■ Exercise
Find all lines in the records that include the word "ticks", and copy them out.
══════════
/-! ## State.deathNotice -/

@[simp] theorem State.deathNotice_csr (o : Owner) : (s.deathNotice o).csr = s.csr := rfl
@[simp] theorem State.deathNotice_shadow (o : Owner) : (s.deathNotice o).shadow = s.shadow := rfl
@[simp] theorem State.deathNotice_latch (o : Owner) : (s.deathNotice o).latch = s.latch := rfl
@[simp] theorem State.deathNotice_mirror (o : Owner) : (s.deathNotice o).mirror = s.mirror := rfl
@[simp] theorem State.deathNotice_cores (o : Owner) : (s.deathNotice o).cores = s.cores := rfl
@[simp] theorem State.deathNotice_dram (o : Owner) : (s.deathNotice o).dram = s.dram := rfl
@[simp] theorem State.deathNotice_reqs (o : Owner) : (s.deathNotice o).reqs = s.reqs := rfl
@[simp] theorem State.deathNotice_nextTag (o : Owner) : (s.deathNotice o).nextTag = s.nextTag := rfl
@[simp] theorem State.deathNotice_gateWait (o : Owner) : (s.deathNotice o).gateWait = s.gateWait := rfl
@[simp] theorem State.deathNotice_grants (o : Owner) : (s.deathNotice o).grants = s.grants := rfl
@[simp] theorem State.deathNotice_locks (o : Owner) : (s.deathNotice o).locks = s.locks := rfl
@[simp] theorem State.deathNotice_fab (o : Owner) : (s.deathNotice o).fab = s.fab := rfl
@[simp] theorem State.deathNotice_host (o : Owner) : (s.deathNotice o).host = s.host := rfl
@[simp] theorem State.deathNotice_cams (o : Owner) : (s.deathNotice o).cams = s.cams := rfl
@[simp] theorem State.deathNotice_pipes (o : Owner) : (s.deathNotice o).pipes = s.pipes := rfl
@[simp] theorem State.deathNotice_msgs (o : Owner) : (s.deathNotice o).msgs = s.msgs := rfl
@[simp] theorem State.deathNotice_events (o : Owner) : (s.deathNotice o).events = s.events := rfl
@[simp] theorem State.deathNotice_ledger (o : Owner) : (s.deathNotice o).ledger = s.ledger := rfl
@[simp] theorem State.deathNotice_ticks (o : Owner) : (s.deathNotice o).ticks = s.ticks := rfl
@[simp] theorem State.deathNotice_mgmt (o : Owner) : (s.deathNotice o).mgmt = s.mgmt := rfl
@[simp] theorem State.deathNotice_sec (o : Owner) : (s.deathNotice o).sec = s.sec := rfl
@[simp] theorem State.deathNotice_assay (o : Owner) : (s.deathNotice o).assay = s.assay := rfl
@[simp] theorem State.deathNotice_flash (o : Owner) : (s.deathNotice o).flash = s.flash := rfl
@[simp] theorem State.deathNotice_idle (o : Owner) : (s.deathNotice o).idle = s.idle := rfl
@[simp] theorem State.deathNotice_draws (o : Owner) : (s.deathNotice o).draws = s.draws := rfl
@[simp] theorem State.deathNotice_outbox (o : Owner) : (s.deathNotice o).outbox = s.outbox := rfl
@[simp] theorem State.deathNotice_pending (o : Owner) : (s.deathNotice o).pending = s.pending := rfl

/-! ## State.draw -/

@[simp] theorem State.draw_csr (w : Nat) : (s.draw w).2.csr = s.csr := rfl
@[simp] theorem State.draw_shadow (w : Nat) : (s.draw w).2.shadow = s.shadow := rfl
@[simp] theorem State.draw_latch (w : Nat) : (s.draw w).2.latch = s.latch := rfl
@[simp] theorem State.draw_mirror (w : Nat) : (s.draw w).2.mirror = s.mirror := rfl
@[simp] theorem State.draw_cores (w : Nat) : (s.draw w).2.cores = s.cores := rfl
@[simp] theorem State.draw_dram (w : Nat) : (s.draw w).2.dram = s.dram := rfl
@[simp] theorem State.draw_reqs (w : Nat) : (s.draw w).2.reqs = s.reqs := rfl
@[simp] theorem State.draw_nextTag (w : Nat) : (s.draw w).2.nextTag = s.nextTag := rfl
@[simp] theorem State.draw_gateWait (w : Nat) : (s.draw w).2.gateWait = s.gateWait := rfl
@[simp] theorem State.draw_grants (w : Nat) : (s.draw w).2.grants = s.grants := rfl
@[simp] theorem State.draw_locks (w : Nat) : (s.draw w).2.locks = s.locks := rfl
@[simp] theorem State.draw_deaths (w : Nat) : (s.draw w).2.deaths = s.deaths := rfl
@[simp] theorem State.draw_fab (w : Nat) : (s.draw w).2.fab = s.fab := rfl
@[simp] theorem State.draw_host (w : Nat) : (s.draw w).2.host = s.host := rfl
@[simp] theorem State.draw_cams (w : Nat) : (s.draw w).2.cams = s.cams := rfl
@[simp] theorem State.draw_pipes (w : Nat) : (s.draw w).2.pipes = s.pipes := rfl
@[simp] theorem State.draw_msgs (w : Nat) : (s.draw w).2.msgs = s.msgs := rfl
@[simp] theorem State.draw_events (w : Nat) : (s.draw w).2.events = s.events := rfl
@[simp] theorem State.draw_ledger (w : Nat) : (s.draw w).2.ledger = s.ledger := rfl
@[simp] theorem State.draw_ticks (w : Nat) : (s.draw w).2.ticks = s.ticks := rfl
@[simp] theorem State.draw_mgmt (w : Nat) : (s.draw w).2.mgmt = s.mgmt := rfl
@[simp] theorem State.draw_sec (w : Nat) : (s.draw w).2.sec = s.sec := rfl
@[simp] theorem State.draw_assay (w : Nat) : (s.draw w).2.assay = s.assay := rfl
@[simp] theorem State.draw_flash (w : Nat) : (s.draw w).2.flash = s.flash := rfl
@[simp] theorem State.draw_idle (w : Nat) : (s.draw w).2.idle = s.idle := rfl
@[simp] theorem State.draw_outbox (w : Nat) : (s.draw w).2.outbox = s.outbox := rfl
@[simp] theorem State.draw_pending (w : Nat) : (s.draw w).2.pending = s.pending := rfl

/-! ## Cores and tasks -/

theorem vector_get_set_same {α : Type} {n : Nat} (v : Vector α n) (i : Fin n) (x : α) : (v.set i x).get i = x := by
  show (v.set i x)[i.val] = x
  simp

theorem vector_get_set_ne {α : Type} {n : Nat} (v : Vector α n) (i j : Fin n) (x : α) (h : j ≠ i) :
    (v.set i x).get j = v.get j := by
  show (v.set i x)[j.val] = v[j.val]
  have h' : i.val ≠ j.val := fun e => h (Fin.ext e.symm)
  simp [h']

@[simp] theorem State.core_setCore_same (c : CoreId) (k : Core) : (s.setCore c k).core c = k :=
  vector_get_set_same _ _ _

theorem State.core_setCore_ne (c d : CoreId) (k : Core) (h : d ≠ c) : (s.setCore c k).core d = s.core d :=
  vector_get_set_ne _ _ _ _ h

@[simp] theorem State.core_modSeq_same (c : CoreId) (g : Seq → Seq) :
    (s.modSeq c g).core c = { s.core c with seq := g (s.core c).seq } := by simp [State.modSeq]

theorem State.core_modSeq_ne (c d : CoreId) (g : Seq → Seq) (h : d ≠ c) : (s.modSeq c g).core d = s.core d :=
  s.core_setCore_ne c d _ h

@[simp] theorem State.core_modVec_same (c : CoreId) (g : Vec → Vec) :
    (s.modVec c g).core c = { s.core c with vec := g (s.core c).vec } := by simp [State.modVec]

theorem State.core_modVec_ne (c d : CoreId) (g : Vec → Vec) (h : d ≠ c) : (s.modVec c g).core d = s.core d :=
  s.core_setCore_ne c d _ h

@[simp] theorem State.core_modGran_same (c : CoreId) (g : Gran → Gran) :
    (s.modGran c g).core c = { s.core c with gran := g (s.core c).gran } := by simp [State.modGran]

theorem State.core_modGran_ne (c d : CoreId) (g : Gran → Gran) (h : d ≠ c) : (s.modGran c g).core d = s.core d :=
  s.core_setCore_ne c d _ h

@[simp] theorem State.core_modLoom_same (c : CoreId) (g : Loom → Loom) :
    (s.modLoom c g).core c = { s.core c with loom := g (s.core c).loom } := by simp [State.modLoom]

theorem State.core_modLoom_ne (c d : CoreId) (g : Loom → Loom) (h : d ≠ c) : (s.modLoom c g).core d = s.core d :=
  s.core_setCore_ne c d _ h

@[simp] theorem State.core_modCarter_same (c : CoreId) (g : Carter → Carter) :
    (s.modCarter c g).core c = { s.core c with carter := g (s.core c).carter } := by simp [State.modCarter]

theorem State.core_modCarter_ne (c d : CoreId) (g : Carter → Carter) (h : d ≠ c) : (s.modCarter c g).core d = s.core d :=
  s.core_setCore_ne c d _ h

@[simp] theorem State.core_modTask_same (c : CoreId) (t : TaskId) (g : Task → Task) :
    (s.modTask c t g).core c = { s.core c with seq :=
      { (s.core c).seq with tasks := (s.core c).seq.tasks.set t (g (s.task c t)) } } := by
  simp [State.modTask, State.task]

theorem State.core_modTask_ne (c d : CoreId) (t : TaskId) (g : Task → Task) (h : d ≠ c) :
    (s.modTask c t g).core d = s.core d := s.core_setCore_ne c d _ h

@[simp] theorem State.task_modTask_same (c : CoreId) (t : TaskId) (g : Task → Task) :
    (s.modTask c t g).task c t = g (s.task c t) := by
  show ((s.modTask c t g).core c).seq.tasks.get t = _
  rw [State.core_modTask_same]
  exact vector_get_set_same _ _ _

theorem State.task_modTask_ne (c : CoreId) (t u : TaskId) (g : Task → Task) (h : u ≠ t) :
    (s.modTask c t g).task c u = s.task c u := by
  show ((s.modTask c t g).core c).seq.tasks.get u = _
  rw [State.core_modTask_same]
  exact vector_get_set_ne _ _ _ _ h

theorem State.task_modTask_otherCore (c d : CoreId) (t u : TaskId) (g : Task → Task) (h : d ≠ c) :
    (s.modTask c t g).task d u = s.task d u := by
  show ((s.modTask c t g).core d).seq.tasks.get u = _
  rw [s.core_modTask_ne c d t g h]
  rfl

@[simp] theorem State.core_csrPut (r : RegFam) (u i : Nat) (x : BitVec 64) (c : CoreId) : (s.csrPut r u i x).core c = s.core c := rfl
@[simp] theorem State.task_csrPut (r : RegFam) (u i : Nat) (x : BitVec 64) (c : CoreId) (t : TaskId) : (s.csrPut r u i x).task c t = s.task c t := rfl
@[simp] theorem State.core_put (f : Fld) (u i x : Nat) (c : CoreId) : (s.put f u i x).core c = s.core c := rfl
@[simp] theorem State.task_put (f : Fld) (u i x : Nat) (c : CoreId) (t : TaskId) : (s.put f u i x).task c t = s.task c t := rfl
@[simp] theorem State.core_bump (f : Fld) (u i n : Nat) (c : CoreId) : (s.bump f u i n).core c = s.core c := rfl
@[simp] theorem State.task_bump (f : Fld) (u i n : Nat) (c : CoreId) (t : TaskId) : (s.bump f u i n).task c t = s.task c t := rfl
@[simp] theorem State.core_raise (code block unit dom input : Nat) (args : List Nat) (c : CoreId) : (s.raise code block unit dom input args).core c = s.core c := rfl
@[simp] theorem State.task_raise (code block unit dom input : Nat) (args : List Nat) (c : CoreId) (t : TaskId) : (s.raise code block unit dom input args).task c t = s.task c t := rfl
@[simp] theorem State.core_coreEvent (d : CoreId) (code : Nat) (args : List Nat) (c : CoreId) : (s.coreEvent d code args).core c = s.core c := rfl
@[simp] theorem State.task_coreEvent (d : CoreId) (code : Nat) (args : List Nat) (c : CoreId) (t : TaskId) : (s.coreEvent d code args).task c t = s.task c t := rfl
@[simp] theorem State.core_emit (o : Out) (c : CoreId) : (s.emit o).core c = s.core c := rfl
@[simp] theorem State.task_emit (o : Out) (c : CoreId) (t : TaskId) : (s.emit o).task c t = s.task c t := rfl
@[simp] theorem State.core_deathNotice (o : Owner) (c : CoreId) : (s.deathNotice o).core c = s.core c := rfl
@[simp] theorem State.task_deathNotice (o : Owner) (c : CoreId) (t : TaskId) : (s.deathNotice o).task c t = s.task c t := rfl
══════════
■ Answer below
@[simp] theorem State.deathNotice_ticks (o : Owner) : (s.deathNotice o).ticks = s.ticks := rfl
@[simp] theorem State.draw_ticks (w : Nat) : (s.draw w).2.ticks = s.ticks := rfl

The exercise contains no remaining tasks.